Materialism: Dialectical or Otherwise
During the cold-war era, the confrontation between Communism and Capitalism was usually cast as a show-down between totalitarianism and freedom. And of course, this was, in many ways true. But at the same time we have to remember that the past century saw other kinds of totalitarianism that were strongly antiİcommunist, such as Italy's Fascism and Germany's Nazi regimes. So what was the difference?
The difference was that Communism appealed not to ethnic pride or supposed racial superiority, but to a philosophy known as "dialectical materialism". It held that in the economic order (which was seen as determining all human activity), one form of society would inevitably follow another, as medieval feudalism was replaced by capitalism, and with capitalism being replaced, in turn, by state socialism, and this socialism, in turn, to be eventually replaced by a truly communist society, where all government control would be relaxed or removed entirely in favor of a new humanity where everyone would be rewarded according to his or her contribution to society with no one left in need.
Of course, the whole thing turned out to be a tragic farce. Violent revolution was promoted on the excuse that this dialectical process had to be speeded up for the benefit of humanity, and that totalitarian means could be justified in order to better "educate" humanity to its future stateİless state. In many ways, Communism was very much like a "religion". It had an official doctrine, enforced a strict morality -- at least by its own standards -- and even promised a bright future in the future still to come!
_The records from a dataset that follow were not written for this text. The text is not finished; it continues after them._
-- ==== Sys2Proof/Machine/Step.lean ====
section
/-! DEFINITION. Machine/Step.lean: the block takes the command at the front of its queue. -/
namespace Sys2Proof.Machine

/-- One step: the command at the front of the queue has its effect; on an empty queue the block idles (log 2). -/
def step (s : State) : Host.Outcome State Fault Refusal :=
  match s.pending with
  | [] => .next s
  | c :: rest => exec c { s with pending := rest }

/-- The state with the command that a table word spells at the front of its queue. The table gives no row any bits, so no word
spells a command, and the state is unchanged. -/
def State.withFetchWord (s : State) (nbits w : Nat) : State :=
  match Sys2Proof.decodeTableWord nbits w with
  | some c => { s with pending := c :: s.pending }
  | none => s

end Sys2Proof.Machine
end

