-- ==== Sys2Proof/Certificates/Slice0/Obligations.lean ====
section
/-! DEFINITION. Certificates/Slice0/Obligations.lean: the statements for the provers. -/

open Sys2Proof Sys2Proof.Machine

/-- Clocks (R36, R38, R41, R42, R45): the root synthesizer's lock starts TIME unless TIME waits for its reconstruction; a die's lock is its
own bit; a lock lost while running stops TIME, is latched and drives FATAL_ERR; HUB_CORE_DIV.REQ takes the written ratio of every present
cluster and of no other; a change that ends gives the cluster its target ratio. -/
def Obligations.SynthesizersAndRatios : Prop :=
  (∀ s : State, s.chip.halted = false → s.chip.clk.needRecon = false →
    ∃ t, exec .rootSynthLock s = .next t ∧ t.pending = s.pending
      ∧ t.chip.get Reg.HUB_CLK_STATUS.ROOT_LOCK = 1 ∧ t.chip.get Reg.TIME_STATUS.VALID = 1
      ∧ OnlyFields s.chip t.chip [Reg.HUB_CLK_STATUS.ROOT_LOCK, Reg.TIME_STATUS.VALID])
  ∧ (∀ (s : State) (d : Fin 12), s.chip.halted = false →
    ∃ t, exec (.dieSynthLock d) s = .next t ∧ t.pending = s.pending
      ∧ (∀ e : Fin 12, t.chip.bitOf Reg.HUB_CLK_STATUS.DIE_LOCK e.val = (e == d || s.chip.bitOf Reg.HUB_CLK_STATUS.DIE_LOCK e.val))
      ∧ OnlyFields s.chip t.chip [Reg.HUB_CLK_STATUS.DIE_LOCK])
  ∧ (∀ s : State, s.chip.halted = false → s.chip.on Reg.HUB_CLK_STATUS.ROOT_LOCK = true →
    ∃ t, exec (.lockLost 12) s = .next t ∧ t.pending = s.pending
      ∧ t.chip.get Reg.HUB_CLK_STATUS.ROOT_LOCK = 0 ∧ t.chip.get Reg.HUB_CLK_STATUS.LOCK_LOST = 1 ∧ t.chip.get Reg.TIME_STATUS.VALID = 0
      ∧ t.chip.fatalErr = true ∧ t.chip.clk.needRecon = true ∧ t.chip.clk.reconCause = 2
      ∧ OnlyFields { s.chip with clk := t.chip.clk, fatalErr := true } t.chip
          [Reg.HUB_CLK_STATUS.ROOT_LOCK, Reg.HUB_CLK_STATUS.LOCK_LOST, Reg.TIME_STATUS.VALID])
  ∧ (∀ (s : State) (w : Who) (d : Fin 12) (req : BitVec 10), s.chip.writeRuns w (Reg.HUB_CORE_DIV.REQ d.val).off = true →
    ∃ t, exec (.coreDivReq w d req) s = .next t ∧ t.pending = s.pending
      ∧ (∀ cl : Fin 5, bits (t.chip.get (Reg.HUB_CORE_DIV.REQ d.val)) (2 * cl.val) 2
          = if s.chip.cluPresent d.val cl.val then bits req.toNat (2 * cl.val) 2 else bits (s.chip.get (Reg.HUB_CORE_DIV.REQ d.val)) (2 * cl.val) 2)
      ∧ WroteOnly { s.chip with clk := t.chip.clk } t.chip w (Reg.HUB_CORE_DIV.REQ d.val).off
          [Reg.HUB_CORE_DIV.REQ d.val, Reg.HUB_CORE_DIV.BUSY d.val])
  ∧ (∀ (s : State) (d : Fin 12) (cl : Fin 5), s.chip.halted = false → s.chip.bitOf (Reg.HUB_CORE_DIV.BUSY d.val) cl.val = true →
    ∃ t, exec (.ratioChangeDone d cl) s = .next t ∧ t.pending = s.pending
      ∧ bits (t.chip.get (Reg.HUB_CORE_DIV.CUR d.val)) (2 * cl.val) 2 = SMap.getD s.chip.clk.ratioTarget (5 * d.val + cl.val) 3 % 4
      ∧ OnlyFields { s.chip with clk := t.chip.clk } t.chip [Reg.HUB_CORE_DIV.CUR d.val, Reg.HUB_CORE_DIV.BUSY d.val])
Why then did Communism fail so miserably? It was not primarily, as so many capitalists like to think, because it lacked an efficient economic system. Inefficient as it was, it still provided guaranteed employment, health-care, education, old-age pensions, and even vacations at government expense. In comparison, except for a small class of people, material poverty and hardship for the average citizen in the former Soviet Union is worse now than at any time since World War II. So what went wrong?
Aside from it being out-spent by the West in the great cold-war arms race, what would kill Communism, according to the marxist East German philosopher Ernst Bloch, was a loss of faith, or really, a loss of vision. Once all the material benefits of Communism began to be available, people lost the reason or purpose for living or striving. More or harder work only meant more of the same -- more food, another or better car, a larger house, etc., etc. It was, as Bloch put it, a vision of a material paradise which, the closer they approached it, people discovered to be a hollow existence that could never fill the human heart.
True, East Germany's relative prosperity under Communism never reached the economic affluence and material comfort of life in West Germany -- which still surpasses that of the United States in many aspects. Nor have the East Germans -- much like the West Germans -- turned back to any extent to traditional religion. But I think there is a great lesson here for us all. Materialism, whether in a "dialectical", i.e., Communist, form, or in a consumerist-free-market Capitalist form can never fully satisfy human aspirations. At best, the more "efficient" (at least for the lucky or talented) Capitalist form can supply more toys to keep one occupied longer in avoiding the inevitable.
As the great St. Augustine once put it: "Our hearts were made for you, O Lord, and they will not rest until they rest in you." All that Communism accomplished, at the cost of millions of human lives, was to speed up that realization of that ultimate truth. But the sad part is that so many of us in the grip of our consumerist society are too busy to pay attention to what really happened or are too distracted by our affluence to even ask the ultimate question.